Mr. Saunter’s living-room was very untidy and homelike. A basket of stockings lay on the table. Laura wondered if she might offer to help Mr. Saunter with his mending. But after he had made the tea, he took up a stocking and began to darn it. He darned much better than she did.
As she went home again she fell to wondering what animal Mr. Saunter resembled. But in the end she decided that he resembled no animal except man. Till now, Laura had rejected the saying that man is the noblest work of nature. Half an hour with Mr. Saunter showed her that the saying was true. So had Adam been the noblest work of nature, when he walked out among the beasts, sole overseer of the garden, intact, with all his ribs about him, his equilibrium as yet untroubled by Eve. She had misunderstood the saying merely because she had not happened to meet a man before. Perhaps, like other noble works, man is rare. Perhaps there is only one of him at a time: first Adam; now Mr. Saunter. If that were the case, she was lucky to have met him. This also was the result of coming to Great Mop.

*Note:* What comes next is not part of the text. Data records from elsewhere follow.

-- ==== Sys2Proof/Machine/Parity.lean ====
section
/-! DEFINITION. Parity.lean: arithmetic in GF(2^8), CRC32C, the codewords of a page and the parity units of a row (R220, R310 to R315). -/

namespace Sys2Proof.Machine

/-! ### GF(2^8), bytes and CRC32C -/

/-- Multiplication by α in GF(2^8), field polynomial 0x11D. -/
def xtime (a : Nat) : Nat := if a < 128 then 2 * a else (2 * a) ^^^ 0x11D

/-- Product in GF(2^8). -/
def gmul (a b : Nat) : Nat :=
  (List.range 8).foldl (fun acc k => if b.testBit (7 - k) then xtime acc ^^^ a else xtime acc) 0

/-- Inverse in GF(2^8): a^254. -/
def ginv (a : Nat) : Nat :=
  let sq := fun x => gmul x x
  let a2 := sq a
  let a4 := sq a2
  let a8 := sq a4
  let a16 := sq a8
  let a32 := sq a16
  let a64 := sq a32
  let a128 := sq a64
  gmul a2 (gmul a4 (gmul a8 (gmul a16 (gmul a32 (gmul a64 a128)))))

/-- α^n. -/
def alpha (n : Nat) : Nat := (List.range n).foldl (fun a _ => xtime a) 1

/-- Byte n of a line held as a number. -/
def lineByte (v n : Nat) : Nat := (v >>> (8 * n)) % 256

/-- The 2^d bytes of a number, lowest first. -/
def bytesOf : Nat → Nat → List Nat
  | 0, v => [v % 256]
  | d + 1, v => bytesOf d (v % 2 ^ (8 * 2 ^ d)) ++ bytesOf d (v >>> (8 * 2 ^ d))

/-- A number from its bytes, byte 0 lowest. -/
def ofBytes (l : List Nat) : Nat := l.foldr (fun b a => b % 256 + 256 * a) 0

/-- CRC32C (Castagnoli, reflected 0x82F6_3B78) of a byte list. -/
def crc32c (l : List Nat) : Nat :=
  (l.foldl (fun c b =>
    (List.range 8).foldl (fun c _ => if c % 2 = 1 then (c >>> 1) ^^^ 0x82F63B78 else c >>> 1) (c ^^^ b)) 0xFFFFFFFF) ^^^
    0xFFFFFFFF

/-- The bytes of a word, lowest first. -/
def wordBytes (w : Nat) : List Nat := [w % 256, w / 256 % 256, w / 65536 % 256, w / 16777216 % 256]

/-! ### Codewords (R310, R312, R314, R315) -/

/-- Check bytes of a code (Table 11-3). -/
def checkBytes : Nat → Nat
  | 0 => 480
  | 1 => 352
  | 2 => 224
  | _ => 160

/-- The code of a page by the code assignment (R315, DC_CODE): of SLC pages, or of a QLC bit page. -/
def codeFor (codes : Nat) (slc : Bool) (bitPage : Nat) : Nat := if slc then bitsOf codes 0 2 else bitsOf codes (2 + 2 * bitPage) 2

/-- The bit page of unit k of a seat's program unit (R311). -/
def bitPage (k : Nat) : Nat := k / 16

/-- The metadata of a codeword on a data position, without its CRC (Table 11-2). -/
def metaWord (seq owner row kind lba ns epoch flags : Nat) : Nat :=
  seq % 2 ^ 64 + ((owner % 2 ^ 32) <<< 64) + ((row % 512 + kind % 8 * 512) <<< 96) + ((lba % 2 ^ 64) <<< 128) +
    ((ns % 4096) <<< 192) + ((epoch % 256) <<< 208) + ((flags % 256) <<< 216)

/-- A codeword slot as one number, byte 0 lowest: data, metadata with its CRC32C, check bytes; the pad bytes are 0 (Table 11-1). -/
def codeword (code data meta_ : Nat) : Nat :=
  let body := data % 2 ^ 32768 + (meta_ <<< 32768)
  let info := body + (crc32c ((bytesOf 13 body).take 4124) <<< 32992)
  info + ((Config.ldpcCheck code info % 2 ^ (8 * checkBytes code)) <<< 33024)

/-- Bytes of a program unit: 16 pages of 18,432 bytes in QLC, 4 in SLC mode (R310). -/
def unitBytes (slc : Bool) : Nat := seatUnits slc * 4608

/-! ### Parity (R220) -/

/-- The value 1 in each of len bytes. -/
def onesOf (len : Nat) : Nat := (2 ^ (8 * len) - 1) / 255

/-- Every byte of a unit multiplied by α (`xtime`). -/
def xtimeAll (len v : Nat) : Nat := ((v &&& (onesOf len * 127)) <<< 1) ^^^ (((v >>> 7) &&& onesOf len) * 0x1D)

/-- Every byte of a unit multiplied by a coefficient (`gmul`). -/
def scaleUnit (c len v : Nat) : Nat :=
  (List.range 8).foldl (fun a k => if c.testBit (7 - k) then xtimeAll len a ^^^ v % 2 ^ (8 * len) else xtimeAll len a) 0

/-- P, or a local parity: the sum of units. -/
def sumUnits (l : List Nat) : Nat := l.foldl (· ^^^ ·) 0

/-- Q: the units by data position, each with its coefficient α^(d+1). -/
def qUnit (len : Nat) (data : List Nat) : Nat := data.zipIdx.foldl (fun a (v, d) => a ^^^ scaleUnit (alpha (d + 1)) len v) 0

/-- The parity units of a row by seat, from its units by data position: P and Q first, and the local parities from them (R220). -/
def parityOf (fmt len : Nat) (data : List Nat) : List (Nat × Nat) :=
  let pq := ((pSeat fmt).toList.map fun k => (k, sumUnits data)) ++ ((qSeat fmt).toList.map fun k => (k, qUnit len data))
  let unit := fun k => match posOfSeat fmt k with
    | some d => (data[d]?).getD 0
    | none => ((pq.find? fun e => e.1 == k).map Prod.snd).getD 0
  pq ++ (localSeats fmt).map fun l =>
    (l, sumUnits (((List.range 32).filter fun k => boatOf fmt k == boatOf fmt l && k != l).map unit))

end Sys2Proof.Machine
end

So much did Mr. Saunter remind Laura of Adam that he made her feel like Eve—for she was petitioned by an unladylike curiosity. She asked Mrs. Leak about him. Mrs. Leak could tell her nothing that was not already known to her, except that young Billy Thomas went up there every day on his bicycle to lend Mr. Saunter a hand. Laura would not stoop to question young Billy Thomas. She fought against her curiosity, and the spring came to her aid.
This new year was changing her whole conception of spring. She had thought of it as a denial of winter, a green spur that thrust through a tyrant’s rusty armour. Now she saw it as something filial, gently unlacing the helm of the old warrior and comforting his rough cheek. In February came a spell of fine weather. She spent whole days sitting in the woods, where the wood-pigeons moaned for pleasure on the boughs. Sometimes two cock-birds would tumble together in mid air, shrieking, and buffeting with their wings, and then would fly back to the quivering boughs and nurse the air into peace again. All round her the sap was rising up. She laid her cheek against a tree and shut her eyes to listen. She expected to hear the tree drumming like a telegraph pole.
It was so warm in the woods that she forgot that she sat there for shelter. But though the wind blew lightly, it blew from the east. In March the wind went round to the southwest. It brought rain. The bright, cold fields were dimmed and warm to walk in now. Like embers the wet beech-leaves smouldered in the woods.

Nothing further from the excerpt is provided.